- Task to carry out
Reproduce, word for word, every line starting at the line that contains "(match d.retained with" and ending with the final line of the entries.

- Data for review
-- ==== Sys2Proof/Machine/PatCompile.lean ====
section
/-! DEFINITION. The pattern compiler (R292, R293, R295, R296, R673, R674). -/

namespace Sys2Proof.Machine

/-- What the check of a line has found so far: a breach of syntax ends the line, a breach of a limit is remembered. -/
structure Brk where
  syn : Bool := false
  lim : Bool := false
deriving DecidableEq, Repr

/-- A term of a pattern expression. -/
inductive Term where
  | anchor (n : Nat)
  | gap
  | run (ts : List PTerm) (bad : Bool)
deriving DecidableEq, Repr

/-- The value of a decimal digit. -/
def digit? (b : Byte) : Option Nat := if 0x30 ≤ b.toNat ∧ b.toNat ≤ 0x39 then some (b.toNat - 0x30) else none

/-- The decimal number at the head of a string, if one is there, and what follows. -/
def decimal (bs : List Byte) : Option (Nat × List Byte) :=
  let ds := bs.takeWhile fun b => (digit? b).isSome
  if ds = [] then none
  else some (ds.foldl (fun a b => a * 10 + (b.toNat - 0x30)) 0, bs.drop ds.length)

/-- The value of an upper-case hexadecimal digit. -/
def hexDigit? (b : Byte) : Option Nat :=
  let n := b.toNat
  if 0x30 ≤ n ∧ n ≤ 0x39 then some (n - 0x30) else if 0x41 ≤ n ∧ n ≤ 0x46 then some (n - 0x37) else none

/-- `\xHH` without its backslash. -/
def hexEscape : List Byte → Option (Nat × List Byte)
  | x :: h :: l :: r =>
    if x.toNat = 0x78 then
      match hexDigit? h, hexDigit? l with
      | some a, some b => some (a * 16 + b, r)
      | _, _ => none
    else none
  | _ => none

/-- The bytes of a literal after its opening quote, with what follows the closing quote. -/
def literalBody : Nat → List Byte → List Nat → Option (List Nat × List Byte)
  | 0, _, _ => none
  | _, [], _ => none
  | n + 1, b :: r, acc =>
    let c := b.toNat
    if c = 0x22 then some (acc, r)
    else if c = 0x5C then
      match r with
      | e :: r' =>
        if e.toNat = 0x5C ∨ e.toNat = 0x22 then literalBody n r' (acc ++ [e.toNat])
        else match hexEscape r with
          | some (v, r'') => literalBody n r'' (acc ++ [v])
          | none => none
      | [] => none
    else if 0x20 ≤ c ∧ c ≤ 0x7E then literalBody n r (acc ++ [c])
    else none

/-- One member byte of a class; `]` and `-` stand only escaped. -/
def classMember : List Byte → Option (Nat × List Byte)
  | [] => none
  | b :: r =>
    let c := b.toNat
    if c = 0x5C then
      match r with
      | e :: r' =>
        if e.toNat = 0x5C ∨ e.toNat = 0x5D ∨ e.toNat = 0x2D then some (e.toNat, r')
        else hexEscape r
      | [] => none
    else if c = 0x5D ∨ c = 0x2D ∨ 0x80 ≤ c then none
    else some (c, r)

/-- The bytes from `a` to `b` as a set. -/
def byteRange (a b : Nat) : Nat := (rangeFrom a (b + 1 - a)).foldl (fun s i => s ||| 2 ^ i) 0

/-- The members of a class up to its closing bracket, as a set, with what follows. -/
def classBody : Nat → List Byte → Nat → Option (Nat × List Byte)
  | 0, _, _ => none
  | n + 1, bs, set =>
    match bs with
    | [] => none
    | b :: r =>
      if b.toNat = 0x5D then some (set, r)
      else match classMember bs with
        | none => none
        | some (a, rest) =>
          match rest with
          | m :: rest' =>
            if m.toNat = 0x2D then
              match classMember rest' with
              | some (z, rest'') => if a ≤ z then classBody n rest'' (set ||| byteRange a z) else none
              | none => none
            else classBody n rest (set ||| 2 ^ a)
          | [] => none

/-- All 256 bytes. -/
abbrev allBytes : Nat := 2 ^ 256 - 1

/-- A repetition after a byte term: the term with its counts, whether they break a limit, and what follows. -/
def repetition (set : Nat) (bs : List Byte) : Option (Term × List Byte) :=
  match bs with
  | b :: r =>
    if b.toNat = 0x7B then
      match decimal r with
      | none => none
      | some (m, r1) =>
        match r1 with
        | c :: r2 =>
          if c.toNat = 0x7D then some (.run [⟨set, m, m⟩] (decide (m = 0 ∨ 32 < m)), r2)
          else if c.toNat = 0x2C then
            match decimal r2 with
            | some (n, e :: r3) =>
              if e.toNat = 0x7D then some (.run [⟨set, m, n⟩] (decide (n < m ∨ 32 < n ∨ n = 0)), r3) else none
            | _ => none
          else none
        | [] => none
    else some (.run [⟨set, 1, 1⟩] false, bs)
  | [] => some (.run [⟨set, 1, 1⟩] false, bs)

/-- The set of the other case of a letter beside it. -/
def caseSet (c : Nat) (fold : Bool) : Nat :=
  if fold ∧ 0x41 ≤ c ∧ c ≤ 0x5A then 2 ^ c ||| 2 ^ (c + 32)
  else if fold ∧ 0x61 ≤ c ∧ c ≤ 0x7A then 2 ^ c ||| 2 ^ (c - 32)
  else 2 ^ c

/-- One term, with what follows it. -/
def term (bs : List Byte) : Option (Term × List Byte) :=
  match bs with
  | [] => none
  | b :: r =>
    let c := b.toNat
    if c = 0x40 then (decimal r).map fun q => (.anchor q.1, q.2)
    else if c = 0x2A then some (.gap, r)
    else if c = 0x2E then repetition allBytes r
    else if c = 0x22 then
      match literalBody (r.length + 1) r [] with
      | some (cs, r1) =>
        let (fold, r2) := match r1 with
          | i :: r2 => if i.toNat = 0x69 then (true, r2) else (false, r1)
          | [] => (false, r1)
        if cs = [] then none
        else some (.run (cs.map fun c => ⟨caseSet c fold, 1, 1⟩) (decide (64 < cs.length)), r2)
      | none => none
    else if c = 0x5B then
      let (neg, r1) := match r with
        | h :: r1 => if h.toNat = 0x5E then (true, r1) else (false, r)
        | [] => (false, r)
      match classBody (r1.length + 1) r1 0 with
      | some (set, r2) =>
        let set := if neg then allBytes ^^^ set else set
        if set = 0 then none else repetition set r2
      | none => none
    else none

/-- The terms of an expression, separated by single spaces. -/
def terms : Nat → List Byte → Option (List Term)
  | 0, _ => none
  | n + 1, bs =>
    match term bs with
    | none => none
    | some (t, r) =>
      match r with
      | [] => some [t]
      | s :: r' => if s.toNat = 0x20 then (terms n r').map (t :: ·) else none

/-- The runs of byte terms between gaps. -/
def runsOf : List Term → List PTerm → List (List PTerm)
  | [], cur => [cur]
  | .gap :: ts, cur => cur :: runsOf ts []
  | .run r _ :: ts, cur => runsOf ts (cur ++ r)
  | .anchor _ :: ts, cur => runsOf ts cur

/-- The shortest and the longest string of a run. -/
def runSpan (r : List PTerm) : Nat × Nat := r.foldl (fun q t => (q.1 + t.lo, q.2 + t.hi)) (0, 0)

/-- The order of anchor and gaps is as R292 has it; `first` at the head, `prev` after an anchor. -/
def gapsOk : List Term → Bool → Bool → Bool
  | [], _, _ => true
  | .anchor _ :: ts, first, _ => first && gapsOk ts false true
  | .gap :: ts, first, prev => !first && !prev && decide (ts ≠ []) && gapsOk ts false false
  | .run _ _ :: ts, _, _ => gapsOk ts false false

/-- A limit of an expression is broken (R293, R673). -/
def termsOver (ts : List Term) : Bool :=
  (ts.any fun t => match t with
    | .anchor n => decide (16383 < n)
    | .run _ bad => bad
    | .gap => false) ||
  decide (4 < (ts.filter fun t => t = .gap).length) ||
  ((runsOf ts []).any fun r => let s := runSpan r; decide (s.1 < 1 ∨ 256 < s.2))

/-- A line that is a pattern: the pattern, whether a limit is broken; none for a breach of syntax. -/
def patLine (ln : List Byte) : Option (Pattern × Bool) :=
  if ln.take 4 ≠ [0x70, 0x61, 0x74, 0x20] then none
  else match decimal (ln.drop 4) with
    | none => none
    | some (id, r) =>
      match r with
      | s :: e =>
        if s.toNat ≠ 0x20 then none
        else match terms (e.length + 1) e with
          | none => none
          | some ts =>
            if gapsOk ts true false then
              let a := match ts with | .anchor n :: _ => some n | _ => none
              some ({ id := id, anchor := a, runs := runsOf ts [] }, decide (65535 < id) || termsOver ts)
            else none
      | [] => none

/-- The lines of a source. -/
def linesOf (src : List Byte) : List (List Byte) :=
  (src.foldr (fun b q => if b.toNat = 0x0A then [] :: q else match q with | l :: ls => (b :: l) :: ls | [] => [[b]]) [[]])

/-- The lines checked in order: the patterns, or the status and the number of the first line that fails (R673). -/
def compileLines : Nat → List (List Byte) → List Pattern → Except (Nat × Nat) (List Pattern)
  | _, [], acc => .ok acc
  | n, ln :: ls, acc =>
    let long := decide (4096 < ln.length)
    let skip := match ln with | [] => true | b :: _ => decide (b.toNat = 0x23)
    if skip then (if long then .error (0x35, n) else compileLines (n + 1) ls acc)
    else match patLine ln with
      | none => .error (0x01, n)
      | some (p, excess) =>
        if acc.any fun q => decide (q.id = p.id) then .error (0x01, n)
        else if excess || long then .error (0x35, n)
        else compileLines (n + 1) ls (acc ++ [p])

/-- The compiled image of a source. -/
def compileSource (src : List Byte) : Except (Nat × Nat) (List Pattern) := compileLines 1 (linesOf src) []

/-! ### The commands (R295) -/

/-- The lowest handle that names no held image (R674). -/
def Dev.freeHandle (d : Dev) : Nat :=
  ((rangeFrom 1 1023).find? fun h => (d.images.find h).isNone).getD 0

/-- Patterns of all held images. -/
def Dev.patternsHeld (d : Dev) : Nat := d.images.values.foldl (fun a i => a + i.length) 0

/-- PAT_COMPILE (R295, R296, R673, R674). -/
def execPatCompile (r : Nat) (s : State) : Host.Outcome State Fault Refusal :=
  s.act fun d => d.mbx r 0x40 fun d w =>
    if mbxLen w = 0 ∨ 4194304 < mbxLen w then d.finish r w.id 0x35
    else d.mbxBlock r 0x40 mbxLen fun d w src =>
      match compileSource src with
      | .error (st, ln) => d.finish r w.id st (toLE 4 ln)
      | .ok ps =>
        if 256 ≤ d.images.cells.length ∨ 65536 < d.patternsHeld + ps.length then d.finish r w.id 0x20
        else
          let h := d.freeHandle
          let d : Dev := { d with images := d.images.put h ps }
          d.finish r w.id 0 (toLE 2 h ++ toLE 4 ps.length)

/-- A rule set refers to an image (R295, R297). -/
def RuleSet.names (rs : RuleSet) (h : Nat) : Bool :=
  rs.img.cells.any fun q => decide (786432 ≤ q.1 ∧ q.1 < 786496) && decide (leAt q.2 0 2 = h)

/-- PAT_RELEASE (R295). -/
def execPatRelease (r : Nat) (s : State) : Host.Outcome State Fault Refusal :=
  s.act fun d => d.mbx r 0x41 fun d w =>
    let h := mbxArg w % 1024
    if (d.images.find h).isNone then d.finish r w.id 0x22
    else if d.active.names h || (match d.staged with | some x => x.names h | none => false) ||
        (match d.retained with | some x => x.names h | none => false) then d.finish r w.id 0x05
    else ({ d with images := d.images.erase h } : Dev).finish r w.id 0

end Sys2Proof.Machine
end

- Response
        (match d.retained with | some x => x.names h | none => false) then d.finish r w.id 0x05
    else ({ d with images := d.images.erase h } : Dev).finish r w.id 0

end Sys2Proof.Machine
end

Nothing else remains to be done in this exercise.